I can’t talk can I – I live abroad – It’s the easy option: move to a foreign country because you’re not that enamoured with yours anymore. For a while yesterday, I felt ashamed of that. On the other hand, yesterday I was immensely proud – I’m British godammit and that used to mean something.
As always, I think of my Grandad and remember his stories of the war. Stories that I meant to write down and never got round to. I’m angry at myself for that.
As the servicemen and women prepared to march along the road and the crowd thinned, we went over to the monument to read the messages on the wreaths and take some photos. I turned to get a shot of the “Lest we forget” that is etched into the grass and stopped dead. On one side, a serviceman in a wheelchair was bent forward trying to place a small wooden cross into the earth. My throat constricted. I watched him struggle to reach and I watched the look on the face of his female companion, painfully resigned to the fact that she couldn’t help him. Grit determination was apparent on his face and when he succeeded, he simply sat, head bowed for a few seconds. As he wheeled himself around to leave, his shoulders slumped forward and his head fell into his hands. It was a moment I think his companion was prepared for. She wrapped her arms around him, comforting him as he crumpled. It was such a powerful image and it broke my heart a little.
We walked alongside the parade.
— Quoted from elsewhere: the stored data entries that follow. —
-- ==== Sys2Proof/Laws/Step.lean ====
section
/-! SUPPORT. What each shared operation can do, said once: the answers of a pure operation, the steps of a wire
operation, and all the results one step of the machine can have. -/

namespace Sys2Proof.Machine

open Sys2Proof

/-- A pure operation that completes has issued one `RSP` and changed nothing else. -/
theorem pureOp_next {s t : State} {n m : Nat} {w : Work} {r : Except Err (Rsp → Rsp)}
    (h : pureOp s n m w r = .next t) : ∃ x : Rsp, t = s.afterRsp x := by
  cases r <;> simp only [pureOp] at h <;> split_ifs at h <;> cases h <;> exact ⟨_, rfl⟩

theorem pureOp_ne_fault {s : State} {n m : Nat} {w : Work} {r : Except Err (Rsp → Rsp)} (f : Fault) :
    pureOp s n m w r ≠ .fault f := by
  cases r <;> simp only [pureOp] <;> split_ifs <;> simp

/-- A pure operation is refused for its operands, or, having raised no error, for its other buffers. -/
theorem pureOp_refused {s : State} {n m : Nat} {w : Work} {r : Except Err (Rsp → Rsp)} {e : Refusal}
    (h : pureOp s n m w r = .refused e) :
    e = .overCapacity ∧ (buffersFit s.params n m = false ∨
      (∃ fill, r = .ok fill) ∧ buffersFit s.params w.nbits w.nbytes = false) := by
  cases r <;> simp only [pureOp] at h <;> split_ifs at h <;> cases h <;> simp_all

/-- A pure operation whose operands fit and that raises no error answers its results, if its buffers fit. -/
theorem pureOp_ok {s : State} {n m : Nat} {w : Work} (fill : Rsp → Rsp) (h : buffersFit s.params n m = true)
    (hw : buffersFit s.params w.nbits w.nbytes = true) : pureOp s n m w (.ok fill) = .next (s.answer fill) := by
  simp [pureOp, h, hw]

/-- A pure operation whose operands fit and that raises an error answers it, whatever its other buffers. -/
theorem pureOp_error {s : State} {n m : Nat} (w : Work) (e : Err) (h : buffersFit s.params n m = true) :
    pureOp s n m w (.error e) = .next (s.raise e) := by
  simp [pureOp, h]

/-- A wire operation answers a next state exactly when its context exists: `X.PARSE`, or the step the step
register names. -/
theorem wireOp_next {f : Fields} {next : Frame → CtxStep} {s t : State} :
    wireOp f next s = .next t ↔ ∃ c, s.context s.cur = some c ∧
      t = if c.step = .parse then xParse s.cur c f next s else xStep s.cur c s := by
  unfold wireOp
  cases hc : s.context s.cur with
  | none => simp
  | some c => simp [eq_comm]

/-- How `X.PARSE` dispatches a frame that selects a wire operation (R172). -/
def wireNext (f : Fields) : Frame → CtxStep :=
  if f.type = Config.typeData then fun fr => if fr.matchFlag then .testInsert else .nack
  else fun _ => .ackNack

/-- The operation of an inbound message, run in the context that holds it. -/
theorem exec_selectWire {f : Fields} {i : Instr} (h : selectWire f = .ok i) (s : State) :
    exec i s = wireOp f (wireNext f) s := by
  unfold selectWire at h
  split_ifs at h with h0 h1 h2 <;> cases h
  · rw [show wireNext f = fun fr => if fr.matchFlag then CtxStep.testInsert else .nack by simp [wireNext, h0]]
    cases f; simp only at h0; subst h0; rfl
  · rw [show wireNext f = fun _ => CtxStep.ackNack by simp [wireNext, h0]]
    cases f; simp only at h1; subst h1; rfl
  · rw [show wireNext f = fun _ => CtxStep.ackNack by simp [wireNext, h0]]
    cases f; simp only at h2; subst h2; rfl

/-- The selector of `SEND` (R84). -/
theorem decodeCmd_send {c : Cmd} (h : c.op = 0x0C) : decodeCmd c = .ok (.send c.bytes c.flag) := by
  unfold decodeCmd
  rw [h]
  rfl

/-- What a command does when it answers: one `RSP` and nothing else, or the step `S.START`. -/
theorem takeCommand_next {c : Cmd} {s t : State} (h : takeCommand c s = .next t) :
    (c.op.toNat ≠ 0x0C ∧ ∃ r : Rsp, t = s.afterRsp r) ∨
      (c.op = 0x0C ∧ t = sStart c.bytes c.flag s) := by
  unfold takeCommand at h
  by_cases hc : c.op = 0x0C
  · right
    rw [decodeCmd_send hc] at h
    simp only [exec, execSend] at h
    split_ifs at h
    cases h
    exact ⟨hc, rfl⟩
  · left
    have hop : c.op.toNat ≠ 0x0C := fun h' => hc (BitVec.eq_of_toNat_eq h')
    refine ⟨hop, ?_⟩
    split at h
    · next i hi =>
      unfold decodeCmd at hi
      split at hi <;> cases hi <;>
        first
        | exact absurd ‹_› hop
        | (simp only [exec, execCrcreg, execCrcdiv, execCrcenc, execCrcvfy, execDivtrc, execBytes2b,
            execB2bytes, execClassify, execTxt2pay, execBlddata, execBldack, execParse] at h
           first
           | exact pureOp_next h
           | (split_ifs at h
              · exact pureOp_next h
              · cases h; exact ⟨_, rfl⟩))
    · cases h; exact ⟨_, rfl⟩

/-- All the results a step can have, by the stimulus it takes. -/
inductive StepResult (s : State) : Config.Stimulus → State → Prop
  | answered (c : Cmd) (r : Rsp) (h : c.op.toNat ≠ 0x0C) : StepResult s (.cmd c) (s.afterRsp r)
  | sendStarted (c : Cmd) (h : c.op = 0x0C) : StepResult s (.cmd c) (sStart c.bytes c.flag s)
  | accepted (m : Bytes) (peer : Addr) : StepResult s (.rx m peer) (xAccept m peer s)
  | unawaited (ok : Bool) : StepResult s (.txs none ok) s
  | senderAnswered (ok : Bool) : StepResult s (.txs (some .sender) ok) (senderTxs ok s)
  | contextAnswered (k : Nat) (ok : Bool) : StepResult s (.txs (some (.context k)) ok) (contextTxs k ok s)
  | ticked : StepResult s .tick (tTick s)
  | wasReset (p : Config.Params) : StepResult s (.rst p) (s.zReset p)
  | senderRan : StepResult s (.run .sender) (senderStep s)
  | noContext (k : Nat) (h : s.context k = none) : StepResult s (.run (.context k)) s
  | rejected (k : Nat) (c : Context) (e : WireReject) (h : s.context k = some c) (hp : c.step = .parse)
      (hd : decodeMessage c.bytes = .error e) :
      StepResult s (.run (.context k)) (xReject k e { s with cur := k })
  | parsed (k : Nat) (c : Context) (f : Fields) (i : Instr) (h : s.context k = some c)
      (hp : c.step = .parse) (hf : parseFields c.bytes = .ok f) (hi : selectWire f = .ok i) :
      StepResult s (.run (.context k)) (xParse k c f (wireNext f) { s with cur := k })
  | contextRan (k : Nat) (c : Context) (h : s.context k = some c) (hp : c.step ≠ .parse) :
      StepResult s (.run (.context k)) (xStep k c { s with cur := k })

theorem contextStep_result {k : Nat} {s t : State} (h : contextStep k s = .next t) :
    StepResult s (.run (.context k)) t := by
  unfold contextStep at h
  split at h
  · next hk => cases h; exact .noContext k hk
  · next c hk =>
    split_ifs at h with hp
    · split at h
      · next i hi =>
        unfold decodeMessage at hi
        split at hi
        · cases hi
        · next f hf =>
          rw [exec_selectWire hi, wireOp_next] at h
          obtain ⟨d, hd, rfl⟩ := h
          have hd' : s.context k = some d := hd
          rw [hk] at hd'
          cases hd'
          simp only [hp, if_true]
          exact .parsed k c f i hk hp hf hi
      · next e he => cases h; exact .rejected k c e hk hp he
    · cases h; exact .contextRan k c hk hp

theorem takeStimulus_result {x : Config.Stimulus} {s t : State} (h : takeStimulus x s = .next t) :
    StepResult s x t := by
  unfold takeStimulus at h
  split at h
  · next c =>
    rcases takeCommand_next h with ⟨hop, r, rfl⟩ | ⟨hop, rfl⟩
    · exact .answered c r hop
    · exact .sendStarted c hop
  · unfold takeMessage at h
    split_ifs at h
    cases h; exact .accepted _ _
  all_goals first
    | exact contextStep_result h
    | (cases h; constructor)

/-- Every next state of `step` is one of the results of `StepResult`. -/
theorem step_result {s t : State} (h : step s = .next t) : StepResult s.popStimulus s.nextStimulus t :=
  takeStimulus_result h

end Sys2Proof.Machine
end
People clapped and some waved flags. I spied an elderly gent with a tray full of poppies and handed him a tenner.
“I’ve got no change” he said
“I don’t want any – It’s for you” I said
“oooo for me” said the cheeky old sausage with a glint in his eye.
At the end of the parade, flags were wrapped, hands were shaken and everyone resumed their normal day to day lives. As for me, I went shopping.
To all of our servicemen who fought past wars and those still in active service, I thank you for my today.